[WORK INSTRUCTIONS] I would like every line of the records below that contains the word "then" copied.

[DATASET CONTENT]
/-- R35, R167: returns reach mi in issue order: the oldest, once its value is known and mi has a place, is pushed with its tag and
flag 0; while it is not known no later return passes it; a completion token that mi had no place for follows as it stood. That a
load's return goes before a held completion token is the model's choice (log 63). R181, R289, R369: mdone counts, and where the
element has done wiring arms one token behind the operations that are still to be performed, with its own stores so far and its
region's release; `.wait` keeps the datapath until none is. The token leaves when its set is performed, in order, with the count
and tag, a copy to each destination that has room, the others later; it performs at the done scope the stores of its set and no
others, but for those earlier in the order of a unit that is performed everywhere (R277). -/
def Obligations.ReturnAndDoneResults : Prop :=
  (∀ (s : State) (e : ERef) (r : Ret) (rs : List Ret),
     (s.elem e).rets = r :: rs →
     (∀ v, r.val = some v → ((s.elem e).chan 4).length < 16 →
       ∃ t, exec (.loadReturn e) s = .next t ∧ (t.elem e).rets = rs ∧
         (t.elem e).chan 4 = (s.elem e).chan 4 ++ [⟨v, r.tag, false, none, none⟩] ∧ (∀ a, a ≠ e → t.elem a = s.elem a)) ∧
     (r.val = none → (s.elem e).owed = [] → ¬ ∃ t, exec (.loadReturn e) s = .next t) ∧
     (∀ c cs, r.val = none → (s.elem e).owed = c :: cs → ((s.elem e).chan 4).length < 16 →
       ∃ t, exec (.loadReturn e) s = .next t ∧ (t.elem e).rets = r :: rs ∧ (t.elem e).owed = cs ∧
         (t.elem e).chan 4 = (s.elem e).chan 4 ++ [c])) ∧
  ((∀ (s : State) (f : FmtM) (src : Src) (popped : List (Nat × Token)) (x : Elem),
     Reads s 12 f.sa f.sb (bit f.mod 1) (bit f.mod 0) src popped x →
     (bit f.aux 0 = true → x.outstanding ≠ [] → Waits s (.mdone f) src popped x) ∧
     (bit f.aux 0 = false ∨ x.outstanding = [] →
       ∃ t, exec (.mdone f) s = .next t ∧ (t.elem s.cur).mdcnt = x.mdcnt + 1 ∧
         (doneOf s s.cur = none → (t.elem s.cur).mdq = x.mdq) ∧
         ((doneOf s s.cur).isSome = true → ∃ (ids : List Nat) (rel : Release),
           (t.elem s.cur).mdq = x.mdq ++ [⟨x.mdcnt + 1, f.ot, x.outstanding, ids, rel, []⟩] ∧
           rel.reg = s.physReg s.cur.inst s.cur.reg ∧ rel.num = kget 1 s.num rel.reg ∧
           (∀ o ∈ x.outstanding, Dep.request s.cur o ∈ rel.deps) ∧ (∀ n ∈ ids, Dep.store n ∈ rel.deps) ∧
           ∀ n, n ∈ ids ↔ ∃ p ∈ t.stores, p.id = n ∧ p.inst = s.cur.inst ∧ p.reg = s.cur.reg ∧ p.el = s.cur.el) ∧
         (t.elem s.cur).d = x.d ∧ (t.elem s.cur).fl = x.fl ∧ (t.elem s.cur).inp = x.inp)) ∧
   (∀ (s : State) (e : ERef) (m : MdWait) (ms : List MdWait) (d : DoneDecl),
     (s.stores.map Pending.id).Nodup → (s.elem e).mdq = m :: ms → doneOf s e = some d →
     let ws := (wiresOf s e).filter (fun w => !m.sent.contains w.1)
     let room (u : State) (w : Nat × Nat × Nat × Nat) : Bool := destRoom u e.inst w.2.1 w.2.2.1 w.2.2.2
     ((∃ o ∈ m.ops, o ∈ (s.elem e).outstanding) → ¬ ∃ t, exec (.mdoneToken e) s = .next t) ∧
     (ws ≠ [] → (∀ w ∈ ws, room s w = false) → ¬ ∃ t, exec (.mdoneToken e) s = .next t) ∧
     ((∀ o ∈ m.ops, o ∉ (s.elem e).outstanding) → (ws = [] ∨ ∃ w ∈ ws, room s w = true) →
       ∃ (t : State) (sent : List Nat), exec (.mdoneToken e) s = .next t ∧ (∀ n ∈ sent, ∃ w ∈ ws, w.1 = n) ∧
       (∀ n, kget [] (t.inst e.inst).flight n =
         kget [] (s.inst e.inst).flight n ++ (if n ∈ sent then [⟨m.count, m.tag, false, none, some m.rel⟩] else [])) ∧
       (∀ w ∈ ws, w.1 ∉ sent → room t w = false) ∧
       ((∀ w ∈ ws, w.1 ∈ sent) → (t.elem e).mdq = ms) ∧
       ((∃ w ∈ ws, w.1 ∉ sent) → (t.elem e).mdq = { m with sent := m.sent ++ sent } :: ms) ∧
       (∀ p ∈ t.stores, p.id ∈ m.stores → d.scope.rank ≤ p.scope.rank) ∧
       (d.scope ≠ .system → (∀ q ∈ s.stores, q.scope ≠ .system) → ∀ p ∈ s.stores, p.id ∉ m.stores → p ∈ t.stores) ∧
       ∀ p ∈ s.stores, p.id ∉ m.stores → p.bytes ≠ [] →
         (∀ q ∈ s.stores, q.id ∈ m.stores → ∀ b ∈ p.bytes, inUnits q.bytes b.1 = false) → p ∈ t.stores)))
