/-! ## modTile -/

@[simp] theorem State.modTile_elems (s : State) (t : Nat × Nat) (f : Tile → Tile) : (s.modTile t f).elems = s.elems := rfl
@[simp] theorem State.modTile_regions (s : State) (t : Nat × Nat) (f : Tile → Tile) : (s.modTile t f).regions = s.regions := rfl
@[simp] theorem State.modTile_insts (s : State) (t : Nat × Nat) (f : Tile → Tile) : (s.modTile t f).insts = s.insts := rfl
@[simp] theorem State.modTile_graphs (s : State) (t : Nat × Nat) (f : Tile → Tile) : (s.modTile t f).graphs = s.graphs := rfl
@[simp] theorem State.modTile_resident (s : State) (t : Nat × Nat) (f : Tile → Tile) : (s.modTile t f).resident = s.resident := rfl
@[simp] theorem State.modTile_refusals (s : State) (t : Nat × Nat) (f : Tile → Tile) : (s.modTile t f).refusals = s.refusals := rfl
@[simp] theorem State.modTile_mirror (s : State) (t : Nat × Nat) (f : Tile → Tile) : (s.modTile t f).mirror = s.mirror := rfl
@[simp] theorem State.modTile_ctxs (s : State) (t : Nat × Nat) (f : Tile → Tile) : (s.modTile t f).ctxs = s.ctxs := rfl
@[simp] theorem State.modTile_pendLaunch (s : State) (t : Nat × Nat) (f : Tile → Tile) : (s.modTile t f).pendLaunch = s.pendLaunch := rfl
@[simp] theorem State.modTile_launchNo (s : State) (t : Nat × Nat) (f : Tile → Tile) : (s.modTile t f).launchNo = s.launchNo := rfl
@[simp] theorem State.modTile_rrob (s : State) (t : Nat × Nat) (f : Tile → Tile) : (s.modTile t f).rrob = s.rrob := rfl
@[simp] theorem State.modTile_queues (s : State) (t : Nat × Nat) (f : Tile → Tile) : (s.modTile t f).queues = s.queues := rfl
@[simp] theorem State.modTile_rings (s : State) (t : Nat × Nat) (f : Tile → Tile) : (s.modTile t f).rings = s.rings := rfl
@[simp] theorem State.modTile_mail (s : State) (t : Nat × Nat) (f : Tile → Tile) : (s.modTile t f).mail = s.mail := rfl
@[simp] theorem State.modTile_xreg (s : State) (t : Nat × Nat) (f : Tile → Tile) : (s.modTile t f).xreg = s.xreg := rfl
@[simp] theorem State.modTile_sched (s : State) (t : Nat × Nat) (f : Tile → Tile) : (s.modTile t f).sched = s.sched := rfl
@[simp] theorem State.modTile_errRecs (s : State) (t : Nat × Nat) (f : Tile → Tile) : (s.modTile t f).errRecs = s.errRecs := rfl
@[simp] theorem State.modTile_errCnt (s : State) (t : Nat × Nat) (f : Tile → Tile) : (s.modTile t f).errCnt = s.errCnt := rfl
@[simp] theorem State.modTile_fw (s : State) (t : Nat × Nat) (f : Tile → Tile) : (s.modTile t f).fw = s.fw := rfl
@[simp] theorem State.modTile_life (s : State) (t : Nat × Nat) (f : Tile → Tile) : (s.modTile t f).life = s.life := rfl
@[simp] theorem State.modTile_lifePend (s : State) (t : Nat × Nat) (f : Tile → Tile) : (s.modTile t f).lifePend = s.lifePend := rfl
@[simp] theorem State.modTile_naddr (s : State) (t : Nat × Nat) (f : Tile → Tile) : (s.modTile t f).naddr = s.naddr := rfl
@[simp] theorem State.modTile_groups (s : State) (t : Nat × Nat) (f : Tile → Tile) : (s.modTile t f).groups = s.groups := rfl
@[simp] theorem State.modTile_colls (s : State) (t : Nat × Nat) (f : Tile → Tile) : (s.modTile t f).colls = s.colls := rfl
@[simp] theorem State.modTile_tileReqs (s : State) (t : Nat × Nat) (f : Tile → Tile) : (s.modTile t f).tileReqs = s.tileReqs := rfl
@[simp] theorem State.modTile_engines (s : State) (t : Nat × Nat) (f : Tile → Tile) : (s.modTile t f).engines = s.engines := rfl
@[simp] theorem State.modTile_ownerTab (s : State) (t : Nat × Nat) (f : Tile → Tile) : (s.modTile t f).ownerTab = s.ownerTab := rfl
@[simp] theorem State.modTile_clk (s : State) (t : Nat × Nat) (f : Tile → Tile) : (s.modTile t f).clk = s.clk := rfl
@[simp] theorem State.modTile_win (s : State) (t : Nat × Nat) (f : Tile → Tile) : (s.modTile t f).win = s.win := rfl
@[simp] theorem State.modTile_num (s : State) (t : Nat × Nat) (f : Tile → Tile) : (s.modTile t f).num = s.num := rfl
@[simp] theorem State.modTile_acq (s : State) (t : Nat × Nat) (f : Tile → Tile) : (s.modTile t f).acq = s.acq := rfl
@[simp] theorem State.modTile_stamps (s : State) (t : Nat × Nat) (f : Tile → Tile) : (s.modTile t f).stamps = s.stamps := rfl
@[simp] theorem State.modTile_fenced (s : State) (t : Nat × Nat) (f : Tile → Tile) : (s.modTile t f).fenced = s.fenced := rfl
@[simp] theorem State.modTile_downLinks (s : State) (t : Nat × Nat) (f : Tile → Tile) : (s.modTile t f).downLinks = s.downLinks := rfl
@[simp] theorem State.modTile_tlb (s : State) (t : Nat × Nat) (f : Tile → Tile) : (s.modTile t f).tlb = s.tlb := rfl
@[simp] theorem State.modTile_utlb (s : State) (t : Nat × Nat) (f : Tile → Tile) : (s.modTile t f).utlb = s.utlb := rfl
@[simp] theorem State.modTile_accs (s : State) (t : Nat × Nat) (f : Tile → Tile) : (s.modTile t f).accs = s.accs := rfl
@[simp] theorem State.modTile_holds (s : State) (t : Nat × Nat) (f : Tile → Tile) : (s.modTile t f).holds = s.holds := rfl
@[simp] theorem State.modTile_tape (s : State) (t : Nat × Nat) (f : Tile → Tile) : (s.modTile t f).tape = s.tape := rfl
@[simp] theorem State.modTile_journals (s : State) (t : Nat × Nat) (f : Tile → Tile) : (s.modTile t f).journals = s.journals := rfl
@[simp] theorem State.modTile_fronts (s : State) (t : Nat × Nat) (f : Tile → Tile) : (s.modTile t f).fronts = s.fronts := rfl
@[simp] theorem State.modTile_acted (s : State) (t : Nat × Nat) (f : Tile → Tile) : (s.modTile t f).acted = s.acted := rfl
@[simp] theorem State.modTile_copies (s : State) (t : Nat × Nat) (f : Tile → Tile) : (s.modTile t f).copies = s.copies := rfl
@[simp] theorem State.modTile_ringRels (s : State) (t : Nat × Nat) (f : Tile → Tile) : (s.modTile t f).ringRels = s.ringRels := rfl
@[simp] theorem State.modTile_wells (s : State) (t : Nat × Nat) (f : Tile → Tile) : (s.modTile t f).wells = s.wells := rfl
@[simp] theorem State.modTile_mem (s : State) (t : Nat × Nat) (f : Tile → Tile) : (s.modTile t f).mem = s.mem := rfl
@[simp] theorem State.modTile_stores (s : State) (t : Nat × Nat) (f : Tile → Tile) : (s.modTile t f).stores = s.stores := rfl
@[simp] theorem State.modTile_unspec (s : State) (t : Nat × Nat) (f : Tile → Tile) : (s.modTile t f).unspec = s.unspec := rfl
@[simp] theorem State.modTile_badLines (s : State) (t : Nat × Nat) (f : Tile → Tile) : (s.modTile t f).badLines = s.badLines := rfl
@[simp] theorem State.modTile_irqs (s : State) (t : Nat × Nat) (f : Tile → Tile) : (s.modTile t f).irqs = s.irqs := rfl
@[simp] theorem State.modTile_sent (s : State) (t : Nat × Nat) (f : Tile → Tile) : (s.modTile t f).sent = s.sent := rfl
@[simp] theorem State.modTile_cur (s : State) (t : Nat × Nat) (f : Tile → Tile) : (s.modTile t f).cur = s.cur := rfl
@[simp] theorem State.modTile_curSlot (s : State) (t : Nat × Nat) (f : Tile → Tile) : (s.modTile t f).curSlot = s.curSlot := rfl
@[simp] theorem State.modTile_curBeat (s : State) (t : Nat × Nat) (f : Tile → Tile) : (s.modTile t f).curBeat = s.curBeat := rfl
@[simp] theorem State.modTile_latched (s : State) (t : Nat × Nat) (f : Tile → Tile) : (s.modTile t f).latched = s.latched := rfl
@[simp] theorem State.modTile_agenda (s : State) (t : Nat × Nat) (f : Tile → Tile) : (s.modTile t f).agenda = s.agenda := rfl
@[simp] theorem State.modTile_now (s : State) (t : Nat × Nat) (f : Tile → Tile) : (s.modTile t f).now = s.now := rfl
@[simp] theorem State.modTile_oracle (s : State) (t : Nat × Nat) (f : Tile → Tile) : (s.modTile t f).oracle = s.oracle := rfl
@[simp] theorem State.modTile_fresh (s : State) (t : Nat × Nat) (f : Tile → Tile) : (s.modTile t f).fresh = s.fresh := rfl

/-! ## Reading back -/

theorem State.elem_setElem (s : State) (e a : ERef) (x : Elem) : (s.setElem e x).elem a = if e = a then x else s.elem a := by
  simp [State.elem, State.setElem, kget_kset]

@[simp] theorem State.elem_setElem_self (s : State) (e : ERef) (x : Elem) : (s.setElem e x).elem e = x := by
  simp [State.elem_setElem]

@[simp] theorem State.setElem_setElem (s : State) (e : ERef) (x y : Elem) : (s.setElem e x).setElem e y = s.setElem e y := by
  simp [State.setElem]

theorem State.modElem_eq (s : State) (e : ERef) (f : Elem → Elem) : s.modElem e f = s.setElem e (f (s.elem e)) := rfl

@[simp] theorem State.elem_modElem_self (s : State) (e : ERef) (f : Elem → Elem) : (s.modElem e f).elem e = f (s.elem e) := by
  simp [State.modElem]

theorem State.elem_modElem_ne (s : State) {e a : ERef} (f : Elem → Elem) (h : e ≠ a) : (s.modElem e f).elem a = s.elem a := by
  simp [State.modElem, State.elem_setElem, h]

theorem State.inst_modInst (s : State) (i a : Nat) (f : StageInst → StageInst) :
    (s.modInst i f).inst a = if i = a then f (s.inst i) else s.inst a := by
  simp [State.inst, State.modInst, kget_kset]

[EXERCISE OUTPUT]
         kget [] (s.inst e.inst).flight n ++ (if n ∈ sent then [⟨m.count, m.tag, false, none, some m.rel⟩] else [])) ∧
theorem State.elem_setElem (s : State) (e a : ERef) (x : Elem) : (s.setElem e x).elem a = if e = a then x else s.elem a := by
    (s.modInst i f).inst a = if i = a then f (s.inst i) else s.inst a := by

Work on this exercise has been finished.